Task statement: Across the entries below, how many lines include "frequency"? Give the number and nothing else.

** Given information follows **

/-- An offset sample reaches a servo, in 2^-16 ns (R413, R420 to R422). One that would step device time in the cycle of a driver's set is
discarded (Table 13.7). -/
def servoSample (s : State) (n : Nat) (x : Int) : State :=
  if !servoEn s n || !s.time.running then s
  else
    let s0 := s
    let v := servoOf s n
    let active := decide (activeServo s = n)
    let s := incR s (Reg.TIME_S_SAMPLES n) 1
    let s := if active && decide (v.st = 3) then setBitR s Reg.TIME_STATUS 25 false else s
    let v := { v with last := some s.now, st := if v.st = 0 ∨ v.st = 3 then 1 else v.st, run := if v.st = 0 ∨ v.st = 3 then 0 else v.run }
    let v := if active || v.started then v else { v with started := true, phi := x, phiAcc := 0 }
    let e := if active then x else x - v.phi
    let thr := getN s (Reg.TIME_S_STEP_THR n) * 65536
    let mayStep := getB s (Reg.TIME_S_CFG n) 27 && (!schArmed s || getB s (Reg.TIME_S_CFG n) 26)
    let s := if active then setR s (Reg.TIME_S_PHASE n) (BitVec.ofNat 32 (wrapN 32 (x / 256))) else s
    if thr ≤ e.natAbs ∧ mayStep ∧ active = true ∧ s.time.setAt = some s.now then s0
    else if thr ≤ e.natAbs ∧ mayStep then
      let v := { v with st := 1, run := 0, phi := if active then v.phi else v.phi + e }
      let s := incR (setServo s n v) (Reg.TIME_S_STEPS n) 1
      if active then timeStep s (wrapTime ((s.time.dev : Int) - x)) else s
    else
      let f : Int := (getN s (Reg.TIME_S_FMAX n) : Int) * 2 ^ 40
      let i := clampInt (v.i + (getN s (Reg.TIME_S_KI n) : Int) * e) f
      let y := clampInt ((getN s (Reg.TIME_S_KP n) : Int) * e + i) f
      lockStep (setServo s n { v with i := i, y := y }) n e

/-- SERVO_SAMPLE. -/
def execServoSample (n : Fin 2) (x : BitVec 48) (s : State) : Host.Outcome State Fault Refusal := .next (servoSample s n.val x.toInt)

/-- A servo's source is lost (R421): from locked it enters holdover; before it has ever locked it returns to free-run. -/
def servoLoss (s : State) (n : Nat) : State :=
  let x := servoOf s n
  let act := activeServo s
  let s := setServo s n { x with last := none }
  if x.st = 2 then
    let s := enterHold s n
    if act = n then switchOnLoss s else s
  else if x.st = 1 ∧ x.ever = false then setServo s n { x with st := 0, run := 0, last := none }
  else s

/-- SERVO_LOSS_TIMEOUT: loss_timeout has passed without a sample. -/
def execServoLossTimeout (n : Fin 2) (s : State) : Host.Outcome State Fault Refusal :=
  .next (if lossDue s n.val && s.time.running then servoLoss s n.val else s)

/-- Whole seconds of a servo's holdover. -/
def holdSec (s : State) (n : Nat) : Nat := if (servoOf s n).st = 3 then (s.now - (servoOf s n).holdAt) / 800000000 else 0

/-- HOLD_LIMIT_EXPIRED (R421). -/
def execHoldLimitExpired (s : State) : Host.Outcome State Fault Refusal :=
  let a := activeServo s
  if (servoOf s a).st = 3 ∧ getN s Reg.TIME_HOLD_LIMIT ≤ holdSec s a ∧ getB s Reg.TIME_STATUS 25 = false then
    .next (timeFlag (setBitR s Reg.TIME_STATUS 25 true) 5 a)
  else .next s

/-! ### The DPLL's references (15 R467, 13 R425) -/

/-- The recovered clock of synce_src is lost, in mode 1. -/
def synceLoss (s : State) : State :=
  if dpllMode s = 1 ∧ s.time.synceLost = false then
    timeFlag { s with time := { s.time with rateHeld := some (timeRate s), synceLost := true } } 7 (activeServo s)
  else s

/-- A logical MAC's link is up. -/
def macUp (s : State) (m : Nat) : Bool := getB s (Reg.ETH_P_STATUS (m / 4)) (m % 4)

def synceSrc (s : State) : Nat := getF s Reg.TIME_DPLL_CFG 12 8

/-- The frequency to which SYNCE_CLK_OUTn divides its source's clock, in Hz. -/
def synceHz (s : State) (n : Nat) : Nat := if getB s (Reg.TIME_SYNCE_OUT n) 30 then 156250000 else 25000000

/-- What SYNCE_CLK_OUTn carries (R426): the logical MAC whose recovered clock it divides and the frequency it comes to, or none while it is held low,
disabled or with its source's link down. -/
def synceClk (s : State) (n : Nat) : Option (Nat × Nat) :=
  let m := getF s (Reg.TIME_SYNCE_OUT n) 4 0
  if getB s (Reg.TIME_SYNCE_OUT n) 31 && linkUp s m then some (m, synceHz s n) else none

/-- SYNCE_CLOCK_LOST. -/
def execSynceClockLost (s : State) : Host.Outcome State Fault Refusal := .next (synceLoss s)

/-- SYNCE_CLOCK_RESTORED: the recovered clock of a link that is up has returned. -/
def execSynceClockRestored (s : State) : Host.Outcome State Fault Refusal :=
  .next (if s.time.synceLost && macUp s (synceSrc s) then { s with time := { s.time with rateHeld := none, synceLost := false } } else s)

/-- A write of TIME_DPLL_CFG: leaving mode 1 ends the hold; entering it, or naming another source, judges the source's link. -/
def dpllWrite (s : State) (v : Word) : State :=
  let old := getR s Reg.TIME_DPLL_CFG
  let s := regWrite s Reg.TIME_DPLL_CFG v
  if fieldOf old 1 0 = dpllMode s ∧ fieldOf old 12 8 = synceSrc s then s
  else
    let s := { s with time := { s.time with rateHeld := none, synceLost := false } }
    if dpllMode s = 1 ∧ macUp s (synceSrc s) = false then synceLoss s else s

/-- REF_LOST (15 R467): the clock monitor finds the reference stopped or drifting; the PLLs hold their frequency. -/
def execRefLost (s : State) : Host.Outcome State Fault Refusal :=
  if clocksRun s ∧ getB s Reg.TIME_DPLL_STATUS 30 = false then
    .next (event (flag (flag { s with boot := { s.boot with refOk := false } } Reg.TIME_DPLL_STATUS 30) Reg.CLK_FLAGS 0) 2 1 0)
  else .next s

/-! ### PPS (13 R427, R428) -/

/-- PPS_IN_EDGE: an edge of the selected polarity, its offset from the nearest device second, and the sample it is. -/
def execPpsInEdge (s : State) : Host.Outcome State Fault Refusal :=
  if !getB s Reg.TIME_PPS_IN_CFG 31 || !s.time.running then .next s
  else
    let r := s.time.dev % unitsPerSec
    let x : Int := if 2 * r < unitsPerSec then (r : Int) else (r : Int) - unitsPerSec
    let s := setBitR (setR s Reg.TIME_PPS_IN_ERR (BitVec.ofNat 32 (wrapN 32 (x / 256)))) Reg.TIME_STATUS 24 true
    let s := { s with time := { s.time with ppsIn := some s.now } }
    .next (forEach ([0, 1].filter (fun n => decide (servoSrc s n = 1))) s (fun n s => servoSample s n x))

/-- PPS_IN_LOST: 1.5 s without an edge. -/
def execPpsInLost (s : State) : Host.Outcome State Fault Refusal :=
  match s.time.ppsIn with
  | some t =>
    if s.now < t + 1200000000 then .next s
    else
      let on := [0, 1].filter (fun n => decide (servoSrc s n = 1) && servoEn s n)
      let s := setBitR { s with time := { s.time with ppsIn := none } } Reg.TIME_STATUS 24 false
      let s := timeFlag s 6 (on.headD (activeServo s))
      .next (forEach on s (fun n s => servoLoss s n))
  | none => .next s

/-- The last instant of PPS_OUT at or before now. -/
def ppsInstant (s : State) : Int :=
  let ofs := signed 32 (getN s Reg.TIME_PPS_OUT_OFS) * 65536
  ((s.time.dev : Int) - ofs) / (unitsPerSec : Int) * unitsPerSec + ofs

/-- PPS_OUT is held low while device time is invalid or the output is disabled. -/
def ppsAllowed (s : State) : Bool := getB s Reg.TIME_STATUS 31 && getB s Reg.TIME_PPS_OUT 31 && s.time.running

/-- PPS_OUT_EDGE: the output falls once its width has passed, else rises at the instant that has come. -/
def execPpsOutEdge (s : State) : Host.Outcome State Fault Refusal :=
  let put := fun (u : Option Nat) (d : Nat) => { s with time := { s.time with ppsUntil := u, ppsDone := d } }
  if !ppsAllowed s then .next (put none s.time.ppsDone)
  else if (s.time.ppsUntil.map (fun u => decide (u ≤ s.time.dev))).getD false then .next (put none s.time.ppsDone)
  else
    let i := (ppsInstant s).toNat
    if s.time.ppsDone < i then .next (put (some (i + getF s Reg.TIME_PPS_OUT 8 0 * 1000 * unitsPerUs)) i) else .next s

/-- A write of TIME_PPS_OUT or TIME_PPS_OUT_OFS: an output that is off is low, and one that is switched on or shifted rises at the instants
from then on. -/
def ppsWrite (s : State) (a : Nat) (v : Word) : State :=
  let was := ppsAllowed s
  let at' := ppsInstant s
  let s := regWrite s a v
  if !ppsAllowed s then { s with time := { s.time with ppsUntil := none } }
  else if !was || decide (ppsInstant s ≠ at') then { s with time := { s.time with ppsDone := s.time.dev } }
  else s

/-! ### Frames and timed pins (13 R408, R429 to R431) -/

/-- The device frame that holds device time, from the GPS epoch. -/
def frameNow (s : State) : Nat := (s.time.dev - 315964819 * unitsPerSec) / cycleUnits 0

/-- DEVICE_FRAME_START: a frame has started that none has followed yet; a step back starts its frames again. -/
def execDeviceFrameStart (s : State) : Host.Outcome State Fault Refusal :=
  .next (if s.time.running then { s with time := { s.time with frame := frameNow s } } else s)

/-- The level of a pin: an output drives its active level while a pulse is in progress and its inactive one otherwise; an input stands as the
board drives it (R429). -/
def pinLevel (s : State) (k : Nat) : Bool :=
  let m := getF s (Reg.TPIN_I_CFG k) 2 0
  if 2 ≤ m ∧ m ≤ 5 then (getPin s k).active ^^ getB s (Reg.TPIN_I_CFG k) 3 else (getPin s k).level

/-- A flag of TPIN_i_FLAGS is set and posts its event (R434). -/
def pinFlag (s : State) (k bit : Nat) : State := event (flag s (Reg.TPIN_I_FLAGS k) bit) 5 (4 * k + bit) k

/-- A pin's arm ends and it stands at its inactive level. -/
def pinOff (s : State) (k : Nat) : State :=
  setPin (setBitR s (Reg.TPIN_I_CFG k) 31 false) k { (getPin s k) with active := false, until' := none, late := false }

/-- A configuration is refused (R430): the period bounds mode 3, which alone uses it. -/
def pinBad (mode period width : Nat) : Bool :=
  match mode with
  | 3 => decide (period < 10 * 65536) || decide (period ≤ width)
  | 4 => decide (10000000 * 65536 ≤ width)
  | 5 => decide (10000000 * 65536 ≤ width)
  | _ => false

/-- Arm a pin with the times as they stand (R430). -/
def pinArm (s : State) (k : Nat) : State :=
  let mode := getF s (Reg.TPIN_I_CFG k) 2 0
  let ns := getN s (Reg.TPIN_I_T_NS k)
  let t := if mode = 2 ∨ mode = 3 then
      ((getF s (Reg.TPIN_I_T_SEC_HI k) 15 0 * 2 ^ 32 + getN s (Reg.TPIN_I_T_SEC_LO k)) * 1000000000 + ns) * 65536 + getF s (Reg.TPIN_I_T_FRAC k) 15 0
    else ns * 65536
  let period := getN s (Reg.TPIN_I_PERIOD_NS k) * 65536 + getF s (Reg.TPIN_I_PERIOD_FRAC k) 15 0
  let width := getN s (Reg.TPIN_I_WIDTH k) * 65536
  if mode < 2 ∨ 5 < mode then setBitR s (Reg.TPIN_I_CFG k) 31 false
  else if pinBad mode period width then pinFlag (pinOff s k) k 3
  else
    let x := { (getPin s k) with mode := mode, t := t, period := period, width := width, active := false, until' := none,
                                 late := decide (mode = 2) && decide (t < s.time.dev) }
    setPin (setBitR s (Reg.TPIN_I_CFG k) 31 true) k { x with next := nextTrigger s x }

/-- A write of TPIN_i_CFG: the fields first, then disarm, then arm. A new mode ends what the pin was doing (Table 13.6). -/
def pinCfgWrite (s : State) (k : Nat) (v : Word) : State :=
  let a := Reg.TPIN_I_CFG k
  let old := getR s a
  let s := regWrite s a v
  let s := setBitR (setBitR s a 30 false) a 31 (bitOf old 31)
  let s := if bitOf v 30 || decide (fieldOf old 2 0 ≠ getF s a 2 0) then pinOff s k else s
  if bitOf v 31 then pinArm s k else s
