/-- Read n bytes of a descriptor's source at a displacement. -/
def srcRead (s : State) (t c : Nat) (d : Desc) (base : Nat) (disp : Int) (n : Nat) : RRes :=
  if d.srcSpace = 0 then
    if (d.src : Int) + disp < 0 then .fault s (faultRec 3 t c (wrapN 48 ((d.src : Int) + disp)))
    else virtRead s t c d.cache ((d.src : Int) + disp).toNat n
  else localRead s t c ((base : Int) + (d.src : Int) + disp) n

/-- Write bytes to a descriptor's destination at a displacement. -/
def dstWrite (s : State) (t c : Nat) (d : Desc) (base : Nat) (disp : Int) (bs : List Byte) : TRes :=
  if d.dstSpace = 0 then
    if (d.dst : Int) + disp < 0 then dmaFault s t c (wrapN 48 ((d.dst : Int) + disp))
    else virtWrite s t c ((d.dst : Int) + disp).toNat bs
  else localWrite s t c ((base : Int) + (d.dst : Int) + disp) bs

/-- The bytes an inner run of a fill holds. -/
def fillBytes (d : Desc) : List Byte := (List.range d.len0).map (fun i => BitVec.ofNat 8 (d.fill / 2 ^ (8 * (i % 8))))

/-- The number of a descriptor's steps, and step i as (j, k): j runs faster (R220). -/
def Desc.steps (d : Desc) : Nat := d.count1 * d.count2
def Desc.step (d : Desc) (i : Nat) : Nat × Nat := (i % d.count1, i / d.count1)

/-- The displacement of step i at the source. -/
def Desc.srcDisp (d : Desc) (i : Nat) : Int := ((d.step i).1 : Int) * d.stride 0 + ((d.step i).2 : Int) * d.stride 1

/-! ### Channels -/

def chanOf (s : State) (t ch : Nat) : DmaChan := nth DmaChan.idle (getT s t).dma ch
def setChan (s : State) (t ch : Nat) (x : DmaChan) : State := modT s t (fun y => { y with dma := listSet y.dma ch x })

/-- The context whose chain a channel runs, while its exposure runs on the tile. -/
def dmaCtx (s : State) (t : Nat) : Option Nat :=
  match (getT s t).run with
  | some c => if isRunning (getC s c.val) && decide ((getT s t).seq ≠ .stopped) then some c.val else none
  | none => none

/-- Write bytes of a descriptor in flight at a displacement from its destination address. In space 3 the bytes of a spilled slot go to
its place in the overflow area, slot by slot (09 R321). -/
def runPut (s : State) (t c : Nat) (r : DescRun) (disp : Int) (bs : List Byte) : TRes :=
  let d := r.desc
  let n := d.waitRing
  let len := max 1 ((ringAt s t n).size * 64)
  if d.dstSpace = 3 && spilled s t c n && decide (0 ≤ (d.dst : Int) + disp) then
    let o := ((d.dst : Int) + disp).toNat
    (List.range ((o + bs.length + len - 1) / len - o / len)).foldl (fun res i => res.andThen (fun s =>
      let q := o / len + i
      let lo := max o (q * len)
      let part := (bs.drop (lo - o)).take ((q + 1) * len - lo)
      match spillVa s t c n (r.pos + q) with
      | some va => .ok (areaPut s c (va + lo % len) part)
      | none => localWrite s t c ((r.dst : Int) + (lo : Int)) part)) (.ok s)
  else dstWrite s t c d r.dst disp bs

/-- The bytes of the next step of a descriptor in flight are read and land (R220, R222). -/
def runStep (s : State) (t c : Nat) (r : DescRun) : TRes :=
  let d := r.desc
  let jk := d.step r.step
  match d.op with
  | 1 => runPut s t c r ((jk.1 : Int) * d.stride 2 + (jk.2 : Int) * d.stride 3) (fillBytes d)
  | 0 => (srcRead s t c d r.src (d.srcDisp r.step) d.len0).andThen (fun bs s =>
      runPut s t c r ((jk.1 : Int) * d.stride 2 + (jk.2 : Int) * d.stride 3) bs)
  | _ => (srcRead s t c d r.src (d.srcDisp r.step) d.len0).andThen (fun bs s =>
      (List.range 64).foldl (fun res (i : Nat) => res.andThen (fun s =>
        runPut s t c r (((jk.1 * d.elem : Nat) : Int) + (i : Int) * d.stride 2 + (jk.2 : Int) * d.stride 3) ((bs.drop (i * d.elem)).take d.elem))) (.ok s))

/-- A step of the oldest descriptor in flight has landed: its bytes count (R223), and the next step is the first not landed. -/
def stepLanded (s : State) (t ch : Nat) : State :=
  let x := chanOf s t ch
  match x.inFlight with
  | r :: rest =>
    incR64 (setChan s t ch { x with inFlight := { r with step := r.step + 1 } :: rest }) (Reg.TILE_DMA_BYTES_LO t) (Reg.TILE_DMA_BYTES_HI t) r.desc.len0
  | [] => s

/-- The next n steps of a channel's oldest descriptor in flight land, in order (R221). -/
def runSteps : Nat → State → Nat → Nat → Nat → TRes
  | 0, s, _, _, _ => .ok s
  | n + 1, s, t, ch, c =>
    match (chanOf s t ch).inFlight with
    | r :: _ =>
      if r.step < r.desc.steps then (runStep s t c r).andThen (fun s => runSteps n (stepLanded s t ch) t ch c) else .ok s
    | [] => .ok s

/-- The descriptors of a burst: up to the last of the chain, or the first link. -/
def takeDescs (ch : DmaChan) : Nat → List Byte → Nat → DmaChan
  | 0, _, va => { ch with nextFetch := va }
  | n + 1, bs, va =>
    let d : Desc := { va := va, raw := leNat (bs.take 64) }
    let ch := { ch with fetched := ch.fetched ++ [d] }
    if d.last then { ch with fetchDone := true }
    else if d.link then { ch with nextFetch := d.linkAddr }
    else takeDescs ch n (bs.drop 64) (va + 64)

/-- Whether a channel's DMA.GO range waits for an older access of its tile (R209). -/
def chanHeld (s : State) (t ch : Nat) : Bool := (chanOf s t ch).range.any (sbBlocks (sbAll (getT s t)))

/-- Fetch a burst of descriptors (R218). -/
def descFetch (s : State) (t ch c : Nat) : Step' :=
  let x := chanOf s t ch
  let n := (512 - x.nextFetch % 512) / 64
  if chanHeld s t ch then (incR s (Reg.TILE_SB_STALL t) 1, none)
  else match virtRead s t c 0 x.nextFetch (64 * n) with
  | .wait s => (s, none)
  | .fault s r => (s, some r)
  | .ok bs s =>
    let y := takeDescs x n bs x.nextFetch
    if !y.fetchDone && decide (y.nextFetch % 64 ≠ 0) then (s, some (faultRec 3 t c y.nextFetch))
    else (setChan s t ch y, none)

/-- DMA_DESC_FETCH (R218): with four or fewer fetched descriptors unstarted, the channel fetches on. -/
def execDmaDescFetch (t : TileId) (ch : Fin 4) (s : State) : Host.Outcome State Fault Refusal :=
  let x := chanOf s t.val ch.val
  match dmaCtx s t.val with
  | some c => .next (if x.busy && !x.fetchDone && decide (x.fetched.length ≤ 4) then tileStep t.val (descFetch s t.val ch.val c) else s)
  | none => .next s

/-- The HBM address that a virtual address of a context reads, where it is one. -/
def hbmAt (s : State) (c va : Nat) : Option Nat :=
  (declOf s c).bind (fun d => match (applyPte s c (walk s d.ptRoot va) va false).1 with
    | .phys a => if a < hbmBytes then some a else none
    | _ => none)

** End of Given information **

Output below: 3